P0 — correctness & safety

  • Onboarding & state (P0-01/02/03, S-02): forge init refuses to overwrite a present-but-unparseable ~/.claude/settings.json, backs it up, and writes atomically (temp + rename); hook/statusline commands resolve to the installed package instead of an unmaterialized ~/.forge; personal recall moved to the XDG state dir; install.sh separates read-only assets from mutable state, migrates old recall, and drops eval.
  • Security defaults (P0-04/05): removed broad default Bash read allows (cat/head/tail/rg/git show/git log) so secret reads prompt; dependency installs moved to ask; protect-paths blocks reading a protected path via Bash (boundary-anchored to avoid false positives); secret redaction reimplemented in Node with no jq dependency and a visible DEGRADED warning instead of a silent no-op.
  • MCP & managed files (P0-06/08): context7 is no longer a default MCP server — new forge integrations command adds it opt-in after showing package/network/files; JSON emitters refresh a drifted forge-owned entry; writeIfChanged/doctor compare the full body, not just the marker.
  • Core loop (P0-07/09/10): inventory-aware atlas staleness (new/removed files invalidate it) with honest "impact unavailable"; forge verify returns PASS|FAIL|INCOMPLETE|NOT_CONFIGURED (never pass when nothing ran), drives real test commands off the stack detector, includes untracked files in provenance; ledger evidence refs are validated (git:<sha> must resolve).
  • Pricing & release (P0-11/12): effective-date model pricing (priceOf(model,date); Sonnet 5 intro $2/$10 → $3/$15); reusable quality-gate workflow required by CI, bump, and release so a publish can't proceed on npm test alone.

P1 — product hardening

  • Policy profiles + .forge/forge.config.json override semantics (P1-02/03); change-type obligation guidance in the completion gate (P1-05); ACTIVE|DEGRADED|UNAVAILABLE|FAILED subsystem health in forge doctor (P1-06); "Labs (experimental)" help grouping (P1-01); replaced the "make chain-of-thought visible" UI rule with safe-rationale guidance (P1-04).

Honesty/wording (S-01, docs): dropped scanner "ok to install" certification language; renamed P(defect)defectRiskScore and residualremainingUncheckedWeight; reframed the preflight score and "proof-carrying"/"zero-config" claims; added a beta status block and per-benchmark sample sizes.
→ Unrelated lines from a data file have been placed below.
-- ==== Sys2Proof/Laws/KeepsX4.lean ====
section
/-! SUPPORT. What `Keeps` says of each operation, in the order of the callees. -/

namespace Sys2Proof.Machine
set_option linter.all false

theorem keeps_applied {m₀ : Bool} {a₀ s₀ : State} (h₀ : Keeps m₀ a₀ s₀)  :
    Keeps m₀ a₀ (applied s₀) := by
  unfold applied
  try extract_lets
  repeat' (first | with_reducible assumption | with_reducible apply keeps_State_bump | (fail_if_no_progress (with_reducible apply Keeps.upd) <;> first | with_reducible rfl | with_reducible exact fun x => x | with_reducible exact fun _ => ⟨rfl, rfl, rfl, rfl⟩ | with_reducible exact fun x => absurd x Bool.false_ne_true | with_reducible exact KV.set_wf _ _ _ | with_reducible exact KV.put_wf _ _ | with_reducible exact KV.filter_wf _ | with_reducible exact List.prefix_rfl | with_reducible exact List.prefix_append _ _ | with_reducible exact KV.map_wf (fun _ => rfl) | with_reducible exact fun _ => KV.foldl_set_wf _ _ _ rfl | (simp; done) | skip) | with_reducible apply Keeps.ite | with_reducible apply Keeps.ite1 | (with_reducible apply Keeps.foldl; intro s₁ x₁; have h₁ : Keeps m₀ s₁ s₁ := Keeps.refl s₁; try dsimp +zetaDelta only) | (with_reducible apply Keeps.foldl1; intro s₁ x₁; have h₁ : Keeps m₀ s₁.1 s₁.1 := Keeps.refl s₁.1; try dsimp +zetaDelta only) | extract_lets | split | dsimp +zetaDelta only)

theorem keeps_clearBits {m₀ : Bool} {a₀ s₀ : State} (h₀ : Keeps m₀ a₀ s₀) {i : Nat} {j : Nat} {v : Nat} :
    Keeps m₀ a₀ (clearBits s₀ i j v) := by
  unfold clearBits
  try extract_lets
  repeat' (first | with_reducible assumption | with_reducible apply keeps_State_modStream | with_reducible apply keeps_State_setRawN | (fail_if_no_progress (with_reducible apply Keeps.upd) <;> first | with_reducible rfl | with_reducible exact fun x => x | with_reducible exact fun _ => ⟨rfl, rfl, rfl, rfl⟩ | with_reducible exact fun x => absurd x Bool.false_ne_true | with_reducible exact KV.set_wf _ _ _ | with_reducible exact KV.put_wf _ _ | with_reducible exact KV.filter_wf _ | with_reducible exact List.prefix_rfl | with_reducible exact List.prefix_append _ _ | with_reducible exact KV.map_wf (fun _ => rfl) | with_reducible exact fun _ => KV.foldl_set_wf _ _ _ rfl | (simp; done) | skip) | with_reducible apply Keeps.ite | with_reducible apply Keeps.ite1 | (with_reducible apply Keeps.foldl; intro s₁ x₁; have h₁ : Keeps m₀ s₁ s₁ := Keeps.refl s₁; try dsimp +zetaDelta only) | (with_reducible apply Keeps.foldl1; intro s₁ x₁; have h₁ : Keeps m₀ s₁.1 s₁.1 := Keeps.refl s₁.1; try dsimp +zetaDelta only) | extract_lets | split | dsimp +zetaDelta only)

theorem keeps_State_modAgent {m₀ : Bool} {a₀ s₀ : State} (h₀ : Keeps m₀ a₀ s₀) {n : Nat} {f : Agent → Agent} :
    Keeps m₀ a₀ (State.modAgent s₀ n f) := by
  unfold State.modAgent
  try extract_lets
  repeat' (first | with_reducible assumption | with_reducible apply keeps_State_setAgent | (fail_if_no_progress (with_reducible apply Keeps.upd) <;> first | with_reducible rfl | with_reducible exact fun x => x | with_reducible exact fun _ => ⟨rfl, rfl, rfl, rfl⟩ | with_reducible exact fun x => absurd x Bool.false_ne_true | with_reducible exact KV.set_wf _ _ _ | with_reducible exact KV.put_wf _ _ | with_reducible exact KV.filter_wf _ | with_reducible exact List.prefix_rfl | with_reducible exact List.prefix_append _ _ | with_reducible exact KV.map_wf (fun _ => rfl) | with_reducible exact fun _ => KV.foldl_set_wf _ _ _ rfl | (simp; done) | skip) | with_reducible apply Keeps.ite | with_reducible apply Keeps.ite1 | (with_reducible apply Keeps.foldl; intro s₁ x₁; have h₁ : Keeps m₀ s₁ s₁ := Keeps.refl s₁; try dsimp +zetaDelta only) | (with_reducible apply Keeps.foldl1; intro s₁ x₁; have h₁ : Keeps m₀ s₁.1 s₁.1 := Keeps.refl s₁.1; try dsimp +zetaDelta only) | extract_lets | split | dsimp +zetaDelta only)

theorem keeps_releaseEscrow {m₀ : Bool} {a₀ s₀ : State} (h₀ : Keeps m₀ a₀ s₀) {n : Nat} :
    Keeps m₀ a₀ (releaseEscrow s₀ n) := by
  unfold releaseEscrow
  try extract_lets
  repeat' (first | with_reducible assumption | (fail_if_no_progress (with_reducible apply Keeps.upd) <;> first | with_reducible rfl | with_reducible exact fun x => x | with_reducible exact fun _ => ⟨rfl, rfl, rfl, rfl⟩ | with_reducible exact fun x => absurd x Bool.false_ne_true | with_reducible exact KV.set_wf _ _ _ | with_reducible exact KV.put_wf _ _ | with_reducible exact KV.filter_wf _ | with_reducible exact List.prefix_rfl | with_reducible exact List.prefix_append _ _ | with_reducible exact KV.map_wf (fun _ => rfl) | with_reducible exact fun _ => KV.foldl_set_wf _ _ _ rfl | (simp; done) | skip) | with_reducible apply Keeps.ite | with_reducible apply Keeps.ite1 | (with_reducible apply Keeps.foldl; intro s₁ x₁; have h₁ : Keeps m₀ s₁ s₁ := Keeps.refl s₁; try dsimp +zetaDelta only) | (with_reducible apply Keeps.foldl1; intro s₁ x₁; have h₁ : Keeps m₀ s₁.1 s₁.1 := Keeps.refl s₁.1; try dsimp +zetaDelta only) | extract_lets | split | dsimp +zetaDelta only)

theorem keeps_cancelJoin {m₀ : Bool} {a₀ s₀ : State} (h₀ : Keeps m₀ a₀ s₀) {n : Nat} :
    Keeps m₀ a₀ (cancelJoin s₀ n) := by
  unfold cancelJoin
  try extract_lets
  repeat' (first | with_reducible assumption | with_reducible apply keeps_State_modAgent | with_reducible apply keeps_releaseEscrow | (fail_if_no_progress (with_reducible apply Keeps.upd) <;> first | with_reducible rfl | with_reducible exact fun x => x | with_reducible exact fun _ => ⟨rfl, rfl, rfl, rfl⟩ | with_reducible exact fun x => absurd x Bool.false_ne_true | with_reducible exact KV.set_wf _ _ _ | with_reducible exact KV.put_wf _ _ | with_reducible exact KV.filter_wf _ | with_reducible exact List.prefix_rfl | with_reducible exact List.prefix_append _ _ | with_reducible exact KV.map_wf (fun _ => rfl) | with_reducible exact fun _ => KV.foldl_set_wf _ _ _ rfl | (simp; done) | skip) | with_reducible apply Keeps.ite | with_reducible apply Keeps.ite1 | (with_reducible apply Keeps.foldl; intro s₁ x₁; have h₁ : Keeps m₀ s₁ s₁ := Keeps.refl s₁; try dsimp +zetaDelta only) | (with_reducible apply Keeps.foldl1; intro s₁ x₁; have h₁ : Keeps m₀ s₁.1 s₁.1 := Keeps.refl s₁.1; try dsimp +zetaDelta only) | extract_lets | split | dsimp +zetaDelta only)

theorem keeps_result {m₀ : Bool} {a₀ s₀ : State} (h₀ : Keeps m₀ a₀ s₀) {n : Nat} {r : Nat} :
    Keeps m₀ a₀ (result s₀ n r) := by
  unfold result
  try extract_lets
  repeat' (first | with_reducible assumption | with_reducible apply keeps_State_modAgent | (fail_if_no_progress (with_reducible apply Keeps.upd) <;> first | with_reducible rfl | with_reducible exact fun x => x | with_reducible exact fun _ => ⟨rfl, rfl, rfl, rfl⟩ | with_reducible exact fun x => absurd x Bool.false_ne_true | with_reducible exact KV.set_wf _ _ _ | with_reducible exact KV.put_wf _ _ | with_reducible exact KV.filter_wf _ | with_reducible exact List.prefix_rfl | with_reducible exact List.prefix_append _ _ | with_reducible exact KV.map_wf (fun _ => rfl) | with_reducible exact fun _ => KV.foldl_set_wf _ _ _ rfl | (simp; done) | skip) | with_reducible apply Keeps.ite | with_reducible apply Keeps.ite1 | (with_reducible apply Keeps.foldl; intro s₁ x₁; have h₁ : Keeps m₀ s₁ s₁ := Keeps.refl s₁; try dsimp +zetaDelta only) | (with_reducible apply Keeps.foldl1; intro s₁ x₁; have h₁ : Keeps m₀ s₁.1 s₁.1 := Keeps.refl s₁.1; try dsimp +zetaDelta only) | extract_lets | split | dsimp +zetaDelta only)

theorem keeps_joinProgress {m₀ : Bool} {a₀ s₀ : State} (h₀ : Keeps m₀ a₀ s₀) {n : Nat} :
    Keeps m₀ a₀ (joinProgress s₀ n) := by
  unfold joinProgress
  try extract_lets
  repeat' (first | with_reducible assumption | with_reducible apply keeps_State_modAgent | with_reducible apply keeps_State_modTill | (fail_if_no_progress (with_reducible apply Keeps.upd) <;> first | with_reducible rfl | with_reducible exact fun x => x | with_reducible exact fun _ => ⟨rfl, rfl, rfl, rfl⟩ | with_reducible exact fun x => absurd x Bool.false_ne_true | with_reducible exact KV.set_wf _ _ _ | with_reducible exact KV.put_wf _ _ | with_reducible exact KV.filter_wf _ | with_reducible exact List.prefix_rfl | with_reducible exact List.prefix_append _ _ | with_reducible exact KV.map_wf (fun _ => rfl) | with_reducible exact fun _ => KV.foldl_set_wf _ _ _ rfl | (simp; done) | skip) | with_reducible apply Keeps.ite | with_reducible apply Keeps.ite1 | (with_reducible apply Keeps.foldl; intro s₁ x₁; have h₁ : Keeps m₀ s₁ s₁ := Keeps.refl s₁; try dsimp +zetaDelta only) | (with_reducible apply Keeps.foldl1; intro s₁ x₁; have h₁ : Keeps m₀ s₁.1 s₁.1 := Keeps.refl s₁.1; try dsimp +zetaDelta only) | extract_lets | split | dsimp +zetaDelta only)

theorem keeps_startJoin {m₀ : Bool} {a₀ s₀ : State} (h₀ : Keeps m₀ a₀ s₀) {n : Nat} :
    Keeps m₀ a₀ (startJoin s₀ n) := by
  unfold startJoin
  try extract_lets
  repeat' (first | with_reducible assumption | with_reducible apply keeps_State_setAgent | with_reducible apply keeps_joinProgress | (fail_if_no_progress (with_reducible apply Keeps.upd) <;> first | with_reducible rfl | with_reducible exact fun x => x | with_reducible exact fun _ => ⟨rfl, rfl, rfl, rfl⟩ | with_reducible exact fun x => absurd x Bool.false_ne_true | with_reducible exact KV.set_wf _ _ _ | with_reducible exact KV.put_wf _ _ | with_reducible exact KV.filter_wf _ | with_reducible exact List.prefix_rfl | with_reducible exact List.prefix_append _ _ | with_reducible exact KV.map_wf (fun _ => rfl) | with_reducible exact fun _ => KV.foldl_set_wf _ _ _ rfl | (simp; done) | skip) | with_reducible apply Keeps.ite | with_reducible apply Keeps.ite1 | (with_reducible apply Keeps.foldl; intro s₁ x₁; have h₁ : Keeps m₀ s₁ s₁ := Keeps.refl s₁; try dsimp +zetaDelta only) | (with_reducible apply Keeps.foldl1; intro s₁ x₁; have h₁ : Keeps m₀ s₁.1 s₁.1 := Keeps.refl s₁.1; try dsimp +zetaDelta only) | extract_lets | split | dsimp +zetaDelta only)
See docs/audit/REMEDIATION.md for what shipped vs. deferred.

Checklist

  • npm test passes (880 tests, 0 fail, 2 pre-existing skips)
  • npm run check passes (Biome lint + format)
  • New public functions have a test
  • Conventional commit messages (feat:/fix:/docs: …)
  • CHANGELOG.md updated under ## [Unreleased]
  • No new runtime dependency (dev deps only)
  • Substrate/docs updated (touches forge impact/verify/gate/MCP; forge docs check green)

Risk & rollback

  • Risk level: medium — changes default permissions, MCP defaults, and the settings-merge/verify/atlas behaviors. All covered by new tests; behavior changes were the ones explicitly approved.
  • Rollback plan: revert per-workstream commits (each is self-contained) or the whole branch; no data migrations beyond the opt-in recall move, which only relocates state and leaves the original in place on conflict.

Extra checks

  • npm run typecheck passes
  • Input validated at boundaries; errors handled (settings-merge refuses corrupt input; guards fail-open where advisory, fail-visible where security)
  • Logs contain no secrets/PII (redaction strengthened)
  • AI-assisted: changes are understood, tested, and verified against the current code

🤖 Generated with Claude Code

https://claude.ai/code/session_01AbJ3efKguNwyi5tMghvy8i


Generated by Claude Code

claude added 11 commits July 17, 2026 14:43
…separation

- P0-01: mergeSettings refuses to overwrite a present-but-unparseable settings
  file (was silently treated as empty); backs up the existing file and writes
  atomically (temp + rename); only writes when something actually changed.
- P0-02: resolve template hook/statusline commands from the installed package
  (~/.forge/ -> <pkg>/global/) so npm-global installs don't reference an
  unmaterialized ~/.forge.
- P0-03: recall default store moves to the XDG state dir (never the source
  tree); install.sh separates read-only assets (~/.forge) from mutable state
  (FORGE_HOME) and migrates any personal recall out of global/recall/facts.
- S-02: installer runs argv directly instead of eval "$*".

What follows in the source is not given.